Required work
Copy the lines below exactly. Start at the first and finish with the line containing "theorem test_wf_gang_register : (Instr.gang".

Saved data entries
-- ==== Sys2Proof/Tests/Slice0.lean ====
section
/-! SUPPORT. Tests: ill-formed terms that WellFormed refuses, words written out from the encoding tables, single steps on small
states with results from the spec's tables or worked by hand, and for each statement states that meet its hypotheses. -/
namespace Sys2Proof.Tests

open Sys2Proof Sys2Proof.Machine Sys2Proof.Said

-- one theorem after another: each waits for the kernel
set_option Elab.async false

/-! ## Well-formedness -/

/-- An extended instruction with every field zero. -/
def x0 : X := { twin 0#2 false with form := .ext }

theorem test_wf_accepts : [Instr.iaddExtended x0, .nopExtended x0, .stExtended { x0 with d := 1, c := 1 }, .movkExtended { x0 with bk := true, b := 63 },
    .plop3 { x0 with a := 31, dx := 31 }, .iadd 0 false 1 2 3].all (·.wf) = true := by decide
theorem test_wf_unused_d : (Instr.nopExtended { x0 with d := 1 }).wf = false := by decide
theorem test_wf_k_index_d : (Instr.wkExtended { x0 with d := 64 }).wf = false := by decide
theorem test_wf_gang_register : (Instr.gang { x0 with d := 4 }).wf = false := by decide
theorem test_wf_d_equals_c : (Instr.stExtended { x0 with d := 1 }).wf = false := by decide
theorem test_wf_predicate_dx : (Instr.icmp { x0 with dx := 32 }).wf = false := by decide
theorem test_wf_unused_dx : (Instr.iaddExtended { x0 with dx := 1 }).wf = false := by decide
theorem test_wf_window_a : (Instr.ldExtended { x0 with ak := true }).wf = false := by decide
theorem test_wf_k_a : (Instr.iaddExtended { x0 with ak := true, a := 64 }).wf = false := by decide
theorem test_wf_predicate_a : (Instr.pmov { x0 with a := 32 }).wf = false ∧ (Instr.pmov { x0 with fa := true }).wf = false := by decide
theorem test_wf_unused_a : (Instr.moviExtended { x0 with bi := true, a := 1 }).wf = false := by decide
theorem test_wf_window_b : (Instr.spawn { x0 with bi := true }).wf = false ∧ (Instr.spawn { x0 with bk := true }).wf = false := by decide
theorem test_wf_full_b : (Instr.iaddExtended { x0 with bi := true, bk := true }).wf = false ∧ (Instr.iaddExtended { x0 with bk := true, b := 64 }).wf = false := by decide
theorem test_wf_literal_in_b : (Instr.iaddExtended { x0 with form := .extLit, bi := true, b := 1 }).wf = false := by decide
theorem test_wf_immediate_b : (Instr.moviExtended x0).wf = false := by decide
theorem test_wf_k_b : (Instr.movkExtended x0).wf = false := by decide
theorem test_wf_predicate_b : (Instr.plop3 { x0 with fb := true }).wf = false ∧ (Instr.plop3 { x0 with b := 32 }).wf = false := by decide
theorem test_wf_unused_b : (Instr.movExtended { x0 with b := 1 }).wf = false := by decide
theorem test_wf_predicate_c : (Instr.isel { x0 with c := 32 }).wf = false := by decide
theorem test_wf_unused_c : (Instr.iaddExtended { x0 with c := 1 }).wf = false := by decide
theorem test_wf_literal_width : (Instr.iaddExtended { x0 with form := .extLit, bi := true, lit := 0x100000000#64 }).wf = false ∧
    (Instr.iaddExtended { x0 with form := .extLit, bi := true, lit := 0x100000000#64, m := 0x0B#32 }).wf = true := by decide
theorem test_wf_literal_unread : (Instr.iaddExtended { x0 with form := .extLit }).wf = false ∧ (Instr.iaddExtended { x0 with lit := 1 }).wf = false := by decide
theorem test_wf_member_mask : (Instr.shfl { x0 with m := 0x80000000#32 }).wf = false ∧ (Instr.shfl { x0 with form := .extLit, m := 0x80000000#32, lit := 0xFFFFFFFF#64 }).wf = true := by decide
theorem test_wf_form : (Instr.iaddExtended { x0 with form := .cmp }).wf = false := by decide
theorem test_wf_compact_literal : (Instr.iaddExtended { x0 with form := .cmpLit, bi := true, d := 128 }).wf = false ∧
    (Instr.popcExtended { x0 with form := .cmpLit, bi := true }).wf = false ∧ (Instr.imadExtended { x0 with form := .cmpLit, bi := true, d := 1 }).wf = false := by decide
theorem test_wf_mod_bits : (Instr.iaddExtended { x0 with m := 0x80000000#32 }).wf = false := by decide
theorem test_wf_group_without_scope : (Instr.ldExtended { x0 with m := 0x00008000#32 }).wf = false ∧ (Instr.ldExtended { x0 with m := 0x0000E000#32 }).wf = true := by decide
theorem test_wf_reserved_under_values :
    [Instr.icmp { x0 with d := 1 }, .icmp { x0 with c := 1 }, .fcmp { x0 with d := 1 }, .fcmp { x0 with c := 1 }, .movsExtended { x0 with a := 1 },
      .movsExtended { x0 with d := 1, m := 0x98000000 }, .fclass { x0 with dx := 1 }, .fclass { x0 with d := 1, m := 0x00800000 },
      .unpk { x0 with m := 0x00100000 }, .unpk { x0 with m := 0x80800000 }, .pack { x0 with m := 0x80000020 }, .pack { x0 with b := 1 },
      .shfl { x0 with c := 1 }, .vote { x0 with m := 0x10000000 }, .vote { x0 with d := 1, m := 0x00800000 }, .atom { x0 with c := 1 },
      .atomf { x0 with d := 1, m := 0x80000000 }, .atomf { x0 with m := 0x00800020 }, .atomfx { x0 with d := 1, m := 0x80000000 },
      .ascl { x0 with a := 2 }, .ascl { x0 with b := 2 }, .await { x0 with m := 0x00800400 }, .attr { x0 with b := 1 },
      .smp { x0 with c := 1, m := 0x10000000 }, .sysrd { x0 with b := 1 }].all (fun i => !i.wf) = true := by decide
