/-- Why the last check was aborted (R164). -/
inductive AbortReason where
  | none
  | host
  | interlock (i : IlId)
deriving DecidableEq, Repr

/-- The Check Engine (chapter 9's table). -/
structure CheckEngine where
  running : Bool
  status : CheckStatus
  reason : AbortReason
  params : Option CheckParams
  position : Option Position
  edges : Nat
  frameIndex : Nat
  log : List Failure
  failures : Nat
  failed : Half
deriving DecidableEq, Repr

/-! ### Mode Controller (chapter 10) -/

/-- Operating mode (R168). -/
inductive OpMode where
  | starting
  | setup
  | run
  | check
deriving DecidableEq, Repr

/-- Reset cause (R170). -/
inductive ResetCause where
  | power
  | pin
  | restart
deriving DecidableEq, Repr

/-- The Mode Controller (chapter 10's table). -/
structure ModeCtl where
  mode : OpMode
  cause : ResetCause
  startCount : Nat
  layoutOk : Bool
  timebaseOk : Bool
  readLock : Bool
  writeLockConfig : Bool
  writeLockAll : Bool
deriving DecidableEq, Repr

/-! ### Link Unit (chapter 11) -/

/-- A frame without SYNC, LEN and CRC (R194). -/
structure Frame where
  kind : Byte
  tag : Byte
  body : List Byte
deriving DecidableEq, Repr

/-- Receiver state, with the bytes of the frame received after SYNC (R180). -/
inductive Rx where
  | hunting
  | inFrame (bytes : List Byte)
deriving DecidableEq, Repr

/-- The request in service (R181, R183): the RESULT byte and the fields that its taking gave, and its reply, none where
that is not built yet (R182; log 13). -/
structure Service where
  request : Frame
  result : Byte
  fields : List Byte
  reply : Option Frame
deriving DecidableEq, Repr

/-- The two kinds of frame the part sends (R191). -/
inductive FrameClass where
  | reply
  | notice
deriving DecidableEq, Repr

/-- The transmitter (R191). -/
inductive Tx where
  | idle
  | sending (f : Frame) (c : FrameClass)
deriving DecidableEq, Repr

/-- What a unit offers to the Notice Queue (R187, R200). -/
inductive Occurrence where
  | ready (cause : ResetCause) (rate : BitVec 2)
  | trip (il : IlId) (mask : Half) (removed : Nat)
  | flow (hold : Bool)
  | transition (left : Option LineId) (entered : LineId) (cause : EntryCause) (bnum : Word)
  | channelEvent (mask : Half)
  | accum (mask : Half)
  | seqDrop (line : LineId) (drops : Nat)
  | checkDone (status : CheckStatus) (reason : AbortReason) (failures : Nat)
  | boundary (bnum : Word) (forced : Bool)
deriving DecidableEq, Repr

/-- A pending notice: its fields and its count (R188). -/
structure Notice where
  occ : Occurrence
  count : Nat
deriving DecidableEq, Repr

/-- The Link Unit (chapter 11's table). `restarting`: RESTART has been taken (R176). `rate`: the link rate
read from the straps at the end of STARTING (R169). -/
structure Link where
  rx : Rx
  waiting : List Frame
  service : Option Service
  overrun : Bool
  framingErrors : Nat
  crcErrors : Nat
  overruns : Nat
  notices : List Notice
  mask : Half
  tx : Tx
  lastFrame : FrameClass
  restarting : Bool
  rate : Option (BitVec 2)
deriving DecidableEq, Repr

/-- The levels of the pins the part reads, as they last were (00_scope.md 1.2; log 5). -/
structure Pins where
  s : Half
  il : BitVec 4
  home : Level
  c : BitVec 6
  rate1 : Level
  rate0 : Level
  resetAsserted : Bool
deriving DecidableEq, Repr

/-- The whole part. `pending` is the queue of commands; `freeCount` numbers the choices taken from
`Config.freePick` (log 9). -/
structure State where
  pending : List Instr
  tb : Timebase
  queue : PostingQueue
  chans : Bank Channel 16
  outs : Bank Out 16
  senses : Bank Sense 16
  sampler : Sampler
  ils : Bank Interlock 4
  home : HomeInput
  trips : Bank Trip 16
  accs : Bank Accum 16
  seq : SeqUnit
  check : CheckEngine
  ctl : ModeCtl
  link : Link
  pins : Pins
  freeCount : Nat
deriving DecidableEq, Repr

/-! ### Outcomes -/

/-- No command of the part faults: the spec names no machine fault, and every command is an event that the
part takes or that finds nothing to do. -/
inductive Fault where
deriving DecidableEq, Repr

/-- Why a step is refused. -/
inductive Refusal where
  /-- The command has no meaning in this model yet. Raised by exec's arms alone; safe: nothing can be
  proved of a step that does not happen. No arm raises it at present. -/
  | notModelled (mnemonic : String)
deriving DecidableEq, Repr

/-! ### Reset values -/

/-- The reset settings (R17). -/
def TbSettings.reset : TbSettings := { prescale := 0, period := 2000, rep := 0, align := .edge }

/-- The Timebase after reset (R17). -/
def Timebase.reset : Timebase :=
  { active := .reset, staged := .reset, divider := 0, counter := 0, dir := .up, rep := 0, bnum := 0,
    run := .stopped, frameEndDue := false }

/-- The Posting Queue after reset (R44). -/
def PostingQueue.reset : PostingQueue := { entries := [], hold := false, holdAt := 24, resumeAt := 16 }

/-- The configuration of a channel after reset (R47). -/
def ChanCfg.reset : ChanCfg :=
  { polA := .activeHigh, polB := .activeHigh, safe := .inactive, edge := .rising, filter := 0,
    endStop := .off, accMode := .wrap, threshold := 2147483647, defLo := -10000, defHi := 10000,
    expIdle := .low, expA := .high, expB := .low }

/-- A channel after reset (R45, R73). -/
def Channel.reset : Channel :=
  { mode := .unused, deadTime := 0, member := 0, role := .none, cfg := .reset, pendCfg := none,
    act := { drive := .off, level := 0, lo := 0, hi := 10000, ramp := none }, clamped := false }

/-- The Output Stage of a channel after reset (R88). -/
def Out.reset : Out :=
  { compare := 0, side := .none, ref := false, wantA := false, wantB := false, wtA := 0, wtB := 0,
    offA := 0, offB := 0, pinA := .released, pinB := .released, prior := none }

/-- The Sense Unit of a channel after reset (R92, R103). -/
def Sense.reset : Sense := { filtered := .low, run := 0, capture := none, captured := false, overcaptured := false }

/-- The sample clock and the condition samples after reset (R91, R135). -/
def Sampler.reset : Sampler := { phase := 0, cond := 0 }

/-- An interlock after reset (R104, R105). -/
def Interlock.reset : Interlock :=
  { polarity := .activeLow, filter := 0, rearm := .manual, filtered := .high, run := 0 }

/-- The HOME input after reset (R104, R105). -/
def HomeInput.reset : HomeInput := { filter := 0, filtered := .high, run := 0 }

/-- A trip latch and cause set after reset (R118). -/
def Trip.reset : Trip := { latch := false, cause := 0 }

/-- A cleared accumulator (R129, R132). -/
def Accum.cleared : Accum := { value := 0, count := 0, sat := false, armed := true }

/-- No event latched or held (R155). -/
def EventSet.empty : EventSet := { rampDone := 0, accum := 0, senseEdge := 0, trigger := 0 }

/-- A posting record place that nothing has written: the spec gives its fields no values, the model 0 (R133;
DESIGN CHOICE, log 30). -/
def PostRec.zero : PostRec := { channel := 0, kind := 0, delay := 0, value := 0, extra := 0 }

/-- An empty slot as reset leaves it: source NONE (R134). The spec gives its target, index and negate flag no
values, the model 0 (DESIGN CHOICE, log 30). -/
def Slot.empty : Slot := { target := 0, source := 0, index := 0, negate := 0 }

/-- A state record after reset (R133). -/
def StateRec.reset : StateRec :=
  { defined := 0, gate := 0, status := 0, dwell := 0, count := 0, postings := .fill 4 .zero,
    slots := .fill 4 .empty }

/-- The Sequence Unit after reset (R155). -/
def SeqUnit.reset : SeqUnit :=
  { table := .fill 10 .reset, anySlots := .fill 6 .empty, unit := .disabled, home := none, current := none,
    dwell := 0, latches := .empty, held := .empty, drops := 0, gate := 0xFFFF, status := 0 }

/-- The Check Engine after reset (R167). -/
def CheckEngine.reset : CheckEngine :=
  { running := false, status := .none, reason := .none, params := none, position := none, edges := 0,
    frameIndex := 0, log := [], failures := 0, failed := 0 }

/-- The Mode Controller after a reset of the given cause (chapter 10's table). -/
def ModeCtl.afterReset (cause : ResetCause) : ModeCtl :=
  { mode := .starting, cause := cause, startCount := 0, layoutOk := false, timebaseOk := false,
    readLock := false, writeLockConfig := false, writeLockAll := false }

/-- The Link Unit after reset (chapter 11's table). -/
def Link.reset : Link :=
  { rx := .hunting, waiting := [], service := none, overrun := false, framingErrors := 0, crcErrors := 0,
    overruns := 0, notices := [], mask := Config.defaultMask, tx := .idle, lastFrame := .notice,
    restarting := false, rate := none }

Your response
-- ==== Sys2Proof/Tests/Slice0.lean ====
section
/-! SUPPORT. Tests: ill-formed terms that WellFormed refuses, words written out from the encoding tables, single steps on small
states with results from the spec's tables or worked by hand, and for each statement states that meet its hypotheses. -/
namespace Sys2Proof.Tests

open Sys2Proof Sys2Proof.Machine Sys2Proof.Said

-- one theorem after another: each waits for the kernel
set_option Elab.async false

/-! ## Well-formedness -/

/-- An extended instruction with every field zero. -/
def x0 : X := { twin 0#2 false with form := .ext }

theorem test_wf_accepts : [Instr.iaddExtended x0, .nopExtended x0, .stExtended { x0 with d := 1, c := 1 }, .movkExtended { x0 with bk := true, b := 63 },
    .plop3 { x0 with a := 31, dx := 31 }, .iadd 0 false 1 2 3].all (·.wf) = true := by decide
theorem test_wf_unused_d : (Instr.nopExtended { x0 with d := 1 }).wf = false := by decide
theorem test_wf_k_index_d : (Instr.wkExtended { x0 with d := 64 }).wf = false := by decide
theorem test_wf_gang_register : (Instr.gang { x0 with d := 4 }).wf = false := by decide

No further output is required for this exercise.